- [Problem to solve]:
Only these lines are needed: the first line of the entries below through the line with "abbrev fmb (fm", each returned exactly.

- [Extracted information]:
-- ==== Sys2Proof/Decode.lean ====
section
/-! DEFINITION. The decoder of gang words and of matrix-stream words, total on all words and rejecting by name, and after it the
encoder, both written from R19, R54 to R62 and R65, R66. A word is cut once into its header and its four six-bit fields. -/

namespace Sys2Proof

/-- Why a word is no instruction (R59, R62, R67). -/
inductive Reject where
  | shortBytes          -- fewer bytes than a word has
  | reservedMajor       -- 0x1A, 0x1B, 0x39 to 0x3E
  | permanentlyIllegal  -- 0x3F
  | unassignedFunction  -- a function code, kind or condition that is not assigned
  | nonzeroField        -- a field marked zero is not zero
  | badOperand          -- an operand breaks its limit
deriving DecidableEq, Repr

/-- A 12-bit immediate as two six-bit fields, and an 18-bit and a 24-bit one as three and four (R54). -/
abbrev hi6 (x : BitVec 12) : BitVec 6 := x.extractLsb' 6 6
abbrev lo6 (x : BitVec 12) : BitVec 6 := x.extractLsb' 0 6
abbrev t2 (x : BitVec 18) : BitVec 6 := x.extractLsb' 12 6
abbrev t1 (x : BitVec 18) : BitVec 6 := x.extractLsb' 6 6
abbrev t0 (x : BitVec 18) : BitVec 6 := x.extractLsb' 0 6
abbrev u3 (x : BitVec 24) : BitVec 6 := x.extractLsb' 18 6
abbrev u2 (x : BitVec 24) : BitVec 6 := x.extractLsb' 12 6
abbrev u1 (x : BitVec 24) : BitVec 6 := x.extractLsb' 6 6
abbrev u0 (x : BitVec 24) : BitVec 6 := x.extractLsb' 0 6
/-- FI, FO and rm as they stand above fn2 (R54), and FI, FO, T, RS (R55). -/
abbrev fmb (fm : FMod) : BitVec 4 := bb fm.fi ++ bb fm.fo ++ fm.rm
abbrev hmb (hm : HMod) : BitVec 4 := bb hm.fi ++ bb hm.fo ++ bb hm.t ++ bb hm.rs

/-- A gang word from its header and fields (R19, R54). -/
def mkWord (h : Hdr) (mj f3 f2 f1 f0 : BitVec 6) : Word :=
  (bb h.c ++ bb h.s ++ mj ++ f3 ++ f2 ++ f1 ++ f0 : BitVec 32)
/-- The header of a gang word (R19). -/
def hdrOf (w : Word) : Hdr := ⟨w.getLsbD 31, w.getLsbD 30⟩
/-- The major opcode of a gang word (R19). -/
def majorOf (w : Word) : BitVec 6 := w.extractLsb' 24 6
/-- Take the instruction when its zero fields are zero. -/
def okIf (z : Bool) (i : Instr) : Except Reject Instr := if z then .ok i else .error .nonzeroField

/-- Major 0x00 (R58, R59). -/
def decMajor00 (h : Hdr) (f3 f2 f1 f0 : BitVec 6) : Except Reject Instr :=
  match f0.toNat with
  | 0 => okIf (f3 == 0#6 && f2 == 0#6 && f1 == 0#6) (.nop h)
  | 1 => okIf (f3 == 0#6 && f2 == 0#6 && f1 == 0#6) (.exit h)
  | 2 => okIf (f3 == 0#6 && f1 == 0#6) (.trap h f2.toFin)
  | 3 => okIf (f3 == 0#6 && f2 == 0#6 && f1 == 0#6) (.yield h)
  | 4 => .ok (.waitc h f3.toFin f2.toFin f1.toFin)
  | 5 => okIf (f3 == 0#6) (.entry h (f2 ++ f1))
  | 6 => okIf (f3 == 0#6 && f2 == 0#6 && f1 == 0#6) (.eret h)
  | _ => .error .unassignedFunction

/-- Major 0x01 (R58, R59). -/
def decMajor01 (h : Hdr) (f3 f2 f1 f0 : BitVec 6) : Except Reject Instr :=
  if f3.extractLsb' 2 4 == 15#4 then .ok (.ychk h (f3.extractLsb' 0 2) (f2 ++ f1 ++ f0))
  else .ok (.bra h (f3.extractLsb' 2 4) (f3.extractLsb' 0 2) (f2 ++ f1 ++ f0))

/-- Major 0x02 (R58, R59). -/
def decMajor02 (h : Hdr) (f3 f2 f1 f0 : BitVec 6) : Except Reject Instr :=
  .ok (.call h (f3 ++ f2 ++ f1 ++ f0))

/-- Major 0x03 (R58, R59). -/
def decMajor03 (h : Hdr) (f3 f2 f1 f0 : BitVec 6) : Except Reject Instr :=
  match f0.toNat with
  | 0 => okIf (f3 == 0#6 && f2 == 0#6 && f1 == 0#6) (.ret h)
  | 1 => okIf (f3 == 0#6 && f1 == 0#6) (.brx h f2.toFin)
  | 2 => .ok (.calli h (f3 ++ f1) f2.toFin)
  | 8 => okIf (f1 == 0#6) (.movs h f3.toFin f2)
  | 9 => okIf (f1 == 0#6) (.smov h f3 f2.toFin)
  | 16 => okIf (f2 == 0#6 && f1 == 0#6) (.mjoin h f3)
  | 17 => okIf (f2 == 0#6 && f1 == 0#6) (.mleave h f3)
  | 18 => okIf (f2 == 0#6 && f1 == 0#6) (.mwait h f3)
  | 19 => okIf (f1 == 0#6) (.mset h f3 f2.toFin)
  | 20 => okIf (f2 == 0#6) (.mget h f3.toFin f1)
  | 21 => okIf (f2 == 0#6 && f1 == 0#6) (.mact h f3.toFin)
  | _ => .error .unassignedFunction

/-- Major 0x04 (R58, R59). -/
def decMajor04 (h : Hdr) (f3 f2 f1 f0 : BitVec 6) : Except Reject Instr :=
  .ok (.fork h f3.toFin (f2 ++ f1 ++ f0))

/-- Major 0x05 (R58, R59). -/
def decMajor05 (h : Hdr) (f3 f2 f1 f0 : BitVec 6) : Except Reject Instr :=
  match f0.toNat with
  | 0 => .ok (.add h f3.toFin f2.toFin f1.toFin)
  | 1 => .ok (.sub h f3.toFin f2.toFin f1.toFin)
  | 2 => .ok (.and h f3.toFin f2.toFin f1.toFin)
  | 3 => .ok (.or h f3.toFin f2.toFin f1.toFin)
  | 4 => .ok (.xor h f3.toFin f2.toFin f1.toFin)
  | 5 => .ok (.andn h f3.toFin f2.toFin f1.toFin)
  | 6 => .ok (.shl h f3.toFin f2.toFin f1.toFin)
  | 7 => .ok (.shr h f3.toFin f2.toFin f1.toFin)
  | 8 => .ok (.sar h f3.toFin f2.toFin f1.toFin)
  | 9 => .ok (.rotl h f3.toFin f2.toFin f1.toFin)
  | 10 => .ok (.min h f3.toFin f2.toFin f1.toFin)
  | 11 => .ok (.max h f3.toFin f2.toFin f1.toFin)
  | 12 => .ok (.minu h f3.toFin f2.toFin f1.toFin)
  | 13 => .ok (.maxu h f3.toFin f2.toFin f1.toFin)
  | 14 => .ok (.addmin h f3.toFin f2.toFin f1.toFin)
  | 15 => .ok (.addsat h f3.toFin f2.toFin f1.toFin)
  | 16 => .ok (.subsat h f3.toFin f2.toFin f1.toFin)
  | 17 => .ok (.absdiff h f3.toFin f2.toFin f1.toFin)
  | _ => .error .unassignedFunction

/-- Major 0x06 (R58, R59). -/
def decMajor06 (h : Hdr) (f3 f2 f1 f0 : BitVec 6) : Except Reject Instr :=
  match f0.toNat with
  | 0 => .ok (.mul h f3.toFin f2.toFin f1.toFin)
  | 1 => .ok (.mulh h f3.toFin f2.toFin f1.toFin)
  | 2 => .ok (.mulhu h f3.toFin f2.toFin f1.toFin)
  | 3 => .ok (.mula h f3.toFin f2.toFin f1.toFin)
  | 4 => okIf (f1 == 0#6) (.clz h f3.toFin f2.toFin)
  | 5 => okIf (f1 == 0#6) (.ctz h f3.toFin f2.toFin)
  | 6 => okIf (f1 == 0#6) (.popc h f3.toFin f2.toFin)
  | 7 => okIf (f1 == 0#6) (.brev h f3.toFin f2.toFin)
  | 8 => .ok (.bfx h f3.toFin f2.toFin f1.toFin)
  | 9 => .ok (.bfxu h f3.toFin f2.toFin f1.toFin)
  | 10 => .ok (.bfi h f3.toFin f2.toFin f1.toFin)
  | 11 => .ok (.sel h f3.toFin f2.toFin f1.toFin)
  | 12 => okIf (f1 == 0#6) (.extb h f3.toFin f2.toFin)
  | 13 => okIf (f1 == 0#6) (.exth h f3.toFin f2.toFin)
  | 14 => .ok (.add64 h f3.toFin f2.toFin f1.toFin)
  | 15 => .ok (.sub64 h f3.toFin f2.toFin f1.toFin)
  | 16 => .ok (.shl64 h f3.toFin f2.toFin f1.toFin)
  | 17 => .ok (.shr64 h f3.toFin f2.toFin f1.toFin)
  | 18 => .ok (.lea h f3.toFin f2.toFin f1.toFin)
  | _ => .error .unassignedFunction

/-- Major 0x07 (R58, R59). -/
def decMajor07 (h : Hdr) (f3 f2 f1 f0 : BitVec 6) : Except Reject Instr :=
  match f0.toNat with
  | 0 => .ok (.cmp h (f3.extractLsb' 3 3).toFin (f3.extractLsb' 0 3) f2.toFin f1.toFin)
  | 1 => okIf (f1.extractLsb' 0 5 == 0#5) (.plog h (f3.extractLsb' 3 3).toFin (f3.extractLsb' 0 3).toFin (f2.extractLsb' 3 3).toFin (f2.extractLsb' 0 3 ++ f1.extractLsb' 5 1))
  | _ => .error .unassignedFunction

/-- Major 0x08 (R58, R59). -/
def decMajor08 (h : Hdr) (f3 f2 f1 f0 : BitVec 6) : Except Reject Instr :=
  .ok (.addi h f3.toFin f2.toFin (f1 ++ f0))

/-- Major 0x09 (R58, R59). -/
def decMajor09 (h : Hdr) (f3 f2 f1 f0 : BitVec 6) : Except Reject Instr :=
  .ok (.andi h f3.toFin f2.toFin (f1 ++ f0))

/-- Major 0x0A (R58, R59). -/
def decMajor0A (h : Hdr) (f3 f2 f1 f0 : BitVec 6) : Except Reject Instr :=
  .ok (.ori h f3.toFin f2.toFin (f1 ++ f0))

/-- Major 0x0B (R58, R59). -/
def decMajor0B (h : Hdr) (f3 f2 f1 f0 : BitVec 6) : Except Reject Instr :=
  .ok (.xori h f3.toFin f2.toFin (f1 ++ f0))

/-- Major 0x0C (R58, R59). -/
def decMajor0C (h : Hdr) (f3 f2 f1 f0 : BitVec 6) : Except Reject Instr :=
  match (f1.extractLsb' 4 2).toNat with
  | 0 => okIf (f1.extractLsb' 0 4 == 0#4 && f0.extractLsb' 5 1 == 0#1) (.shli h f3.toFin f2.toFin (f0.extractLsb' 0 5))
  | 1 => okIf (f1.extractLsb' 0 4 == 0#4 && f0.extractLsb' 5 1 == 0#1) (.shri h f3.toFin f2.toFin (f0.extractLsb' 0 5))
  | 2 => okIf (f1.extractLsb' 0 4 == 0#4 && f0.extractLsb' 5 1 == 0#1) (.sari h f3.toFin f2.toFin (f0.extractLsb' 0 5))
  | 3 => okIf (f1.extractLsb' 0 4 == 0#4 && f0.extractLsb' 5 1 == 0#1) (.rotli h f3.toFin f2.toFin (f0.extractLsb' 0 5))
  | _ => .error .unassignedFunction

- [Response for this exercise]:
-- ==== Sys2Proof/Decode.lean ====
section
/-! DEFINITION. The decoder of gang words and of matrix-stream words, total on all words and rejecting by name, and after it the
encoder, both written from R19, R54 to R62 and R65, R66. A word is cut once into its header and its four six-bit fields. -/

namespace Sys2Proof

/-- Why a word is no instruction (R59, R62, R67). -/
inductive Reject where
  | shortBytes          -- fewer bytes than a word has
  | reservedMajor       -- 0x1A, 0x1B, 0x39 to 0x3E
  | permanentlyIllegal  -- 0x3F
  | unassignedFunction  -- a function code, kind or condition that is not assigned
  | nonzeroField        -- a field marked zero is not zero
  | badOperand          -- an operand breaks its limit
deriving DecidableEq, Repr

/-- A 12-bit immediate as two six-bit fields, and an 18-bit and a 24-bit one as three and four (R54). -/
abbrev hi6 (x : BitVec 12) : BitVec 6 := x.extractLsb' 6 6
abbrev lo6 (x : BitVec 12) : BitVec 6 := x.extractLsb' 0 6
abbrev t2 (x : BitVec 18) : BitVec 6 := x.extractLsb' 12 6
abbrev t1 (x : BitVec 18) : BitVec 6 := x.extractLsb' 6 6
abbrev t0 (x : BitVec 18) : BitVec 6 := x.extractLsb' 0 6
abbrev u3 (x : BitVec 24) : BitVec 6 := x.extractLsb' 18 6
abbrev u2 (x : BitVec 24) : BitVec 6 := x.extractLsb' 12 6
abbrev u1 (x : BitVec 24) : BitVec 6 := x.extractLsb' 6 6
abbrev u0 (x : BitVec 24) : BitVec 6 := x.extractLsb' 0 6
/-- FI, FO and rm as they stand above fn2 (R54), and FI, FO, T, RS (R55). -/
abbrev fmb (fm : FMod) : BitVec 4 := bb fm.fi ++ bb fm.fo ++ fm.rm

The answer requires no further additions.